--- Working data Enclosed Below ---

-- ==== Sys2Proof/Machine/Fold.lean ====
section
/-! DEFINITION. Tangent folding: the table, the probe, classification, correction, refitting and refolding (R266 to R288). -/

namespace Sys2Proof.Machine

/-! ## The tangent table (R266 to R268) -/

/-- Whether `n` entries from `e` on lie in a core's range of the table (R266). -/
def State.inTrange (s : State) (c e n : Nat) : Bool :=
  let k := (s.ctx (s.ctxOf c)).coreCfg c
  decide (k.tbase ≤ e) && decide (e + n ≤ k.tbase + k.tcount)

/-- An entry of the table of a core's slab. -/
def State.entry (s : State) (c e : Nat) : BitVec 256 := (s.cluster (clusterOf c)).table.getD e 0

/-- Changes an entry. -/
def State.modEntry (s : State) (c e : Nat) (f : BitVec 256 → BitVec 256) : State :=
  s.modCluster (clusterOf c) (fun x => { x with table := x.table.set e (f (x.table.getD e 0)) })

/-- The 32-bit word at a byte offset of an entry (R267). -/
def entWord (x : BitVec 256) (o : Nat) : Nat := x.toNat / 2 ^ (8 * o) % 2 ^ 32

/-- Replaces the bits of a word that a mask names. -/
def entPut (o mask v : Nat) (x : BitVec 256) : BitVec 256 :=
  let m : BitVec 256 := BitVec.ofNat 256 (mask * 2 ^ (8 * o))
  (x &&& ~~~m) ||| (BitVec.ofNat 256 (v * 2 ^ (8 * o)) &&& m)

/-- An FP32 field of an entry as a value. -/
def entVal (x : BitVec 256) (o : Nat) : Val := Fmt.fp32.decode (entWord x o)

/-- δ and n are read with bit 31 cleared (R267). -/
def entMag (x : BitVec 256) (o : Nat) : Val := Fmt.fp32.decode (entWord x o % 2 ^ 31)

/-- The flags Q and P. -/
def entQ (x : BitVec 256) : Bool := (entWord x 0x10).testBit 31
def entP (x : BitVec 256) : Bool := (entWord x 0x14).testBit 31

/-- The counts. -/
def entEcount (x : BitVec 256) : Nat := entWord x 0x1C % 2 ^ 16
def entNcount (x : BitVec 256) : Nat := entWord x 0x1C / 2 ^ 16

/-- Whether an entry lies in the range of a fold set, within the core's range of the table (R266, R268). -/
def State.inSet (s : State) (c fs e : Nat) : Bool :=
  let a := ((s.core c).fsa.getD fs 0).toNat
  decide (fld a 11 0 ≤ e) && decide (e ≤ fld a 11 0 + fld a 23 12) && s.inTrange c e 1

/-- Class, refresh limit and tolerance of a fold set. -/
def State.setClass (s : State) (c fs : Nat) : Nat := fld ((s.core c).fsa.getD fs 0).toNat 26 24
def State.setLimit (s : State) (c fs : Nat) : Nat := fld ((s.core c).fsa.getD fs 0).toNat 63 48
def State.setTau (s : State) (c fs : Nat) : Nat := ((s.core c).fsb.getD fs 0).toNat % 2 ^ 32

/-- The fold set that a command names. -/
def Cmd.fs (m : Cmd) : Nat := m.ef.imm.toNat % 8

/-- Whether `probe` and `clsf` run in exact mode (R285). -/
def Cmd.exactMode (m : Cmd) : Bool := m.exact || fwExact m.fw

/-! ## Dispatch -/

/-- The checks and the entry of the dispatch of `clsf`. -/
def State.prepClsf (s : State) (f : EF) (m : Cmd) : Except Trap Prep :=
  let i : Instr := .clsf f
  slabPrep s m true [bad (decide (256 < m.a.toNat) || decide (256 < m.a.toNat + rowCount m.a m.b)) illegal] [] none [] none

/-- Rows of `clsf` (R273): 0 means all from the first on. -/
def execClsf (f : EF) (s : State) : Out := s.dispatchE (.clsf f) f 1 true (s.prepClsf f)

/-- The K window of `corr` and `refold` (R276, R284). -/
def corrExt (t : Tile) (m : Cmd) : Nat := if m.c = 0 then t.cols else m.c.toNat
def refoldExt (m : Cmd) : Nat := if m.c = 0 then 256 - m.b.toNat else m.c.toNat

/-- The checks and the entry of the dispatch of `corr`. -/
def State.prepCorr (s : State) (f : EF) (m : Cmd) : Except Trap Prep :=
  let t := s.myTile f.x
  let ext := corrExt t m
  slabPrep s m false
    [bad (m.b.toNat % 32 != 0 || ext % 32 != 0 || decide (256 < m.b.toNat + ext) || decide (t.cols < ext)) illegal]
    (f.x.toNat :: (if f.sub.getLsbD 1 then [] else [f.y.toNat])) none [] none

/-- `corr` (R276). -/
def execCorr (f : EF) (s : State) : Out := s.dispatchE (.corr f) f 1 true (s.prepCorr f)

/-- The checks and the entry of the dispatch of `tfit`. -/
def State.prepTfit (s : State) (f : EF) (m : Cmd) : Except Trap Prep :=
  slabPrep s m false [] [] none [] none

/-- `tfit` (R282). -/
def execTfit (f : EF) (s : State) : Out := s.dispatchE (.tfit f) f 1 (s.wiredPush 1 f.x.toNat) (s.prepTfit f)

/-- The tile rule of `tload` and `tsave` (R270). -/
def tableTileBad (t : Tile) : Bool := t.fmt != 8 || t.cols != 8

/-- The checks and the entry of the dispatch of `tload`: the tile's rule, cause 0x10, before TRANGE, cause 0x01, where both are broken
(R270; DESIGN CHOICE, log entry 29). -/
def State.prepTload (s : State) (f : EF) (m : Cmd) : Except Trap Prep :=
  let t := s.myTile f.x
  slabPrep s m false
    [bad (tableTileBad t) { cause := 0x10 }, bad (!s.inTrange s.sel m.a.toNat t.rows) illegal] [f.x.toNat] none [] none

--- End of Enclosed Working data ---

Would you retype the lines above from the one with "cleared (R267). -/" down to the one with "The counts. -/", word for word, both ends included and no other lines?

* **Exercise solution**:
/-- δ and n are read with bit 31 cleared (R267). -/
def entMag (x : BitVec 256) (o : Nat) : Val := Fmt.fp32.decode (entWord x o % 2 ^ 31)

/-- The flags Q and P. -/
def entQ (x : BitVec 256) : Bool := (entWord x 0x10).testBit 31
def entP (x : BitVec 256) : Bool := (entWord x 0x14).testBit 31

/-- The counts. -/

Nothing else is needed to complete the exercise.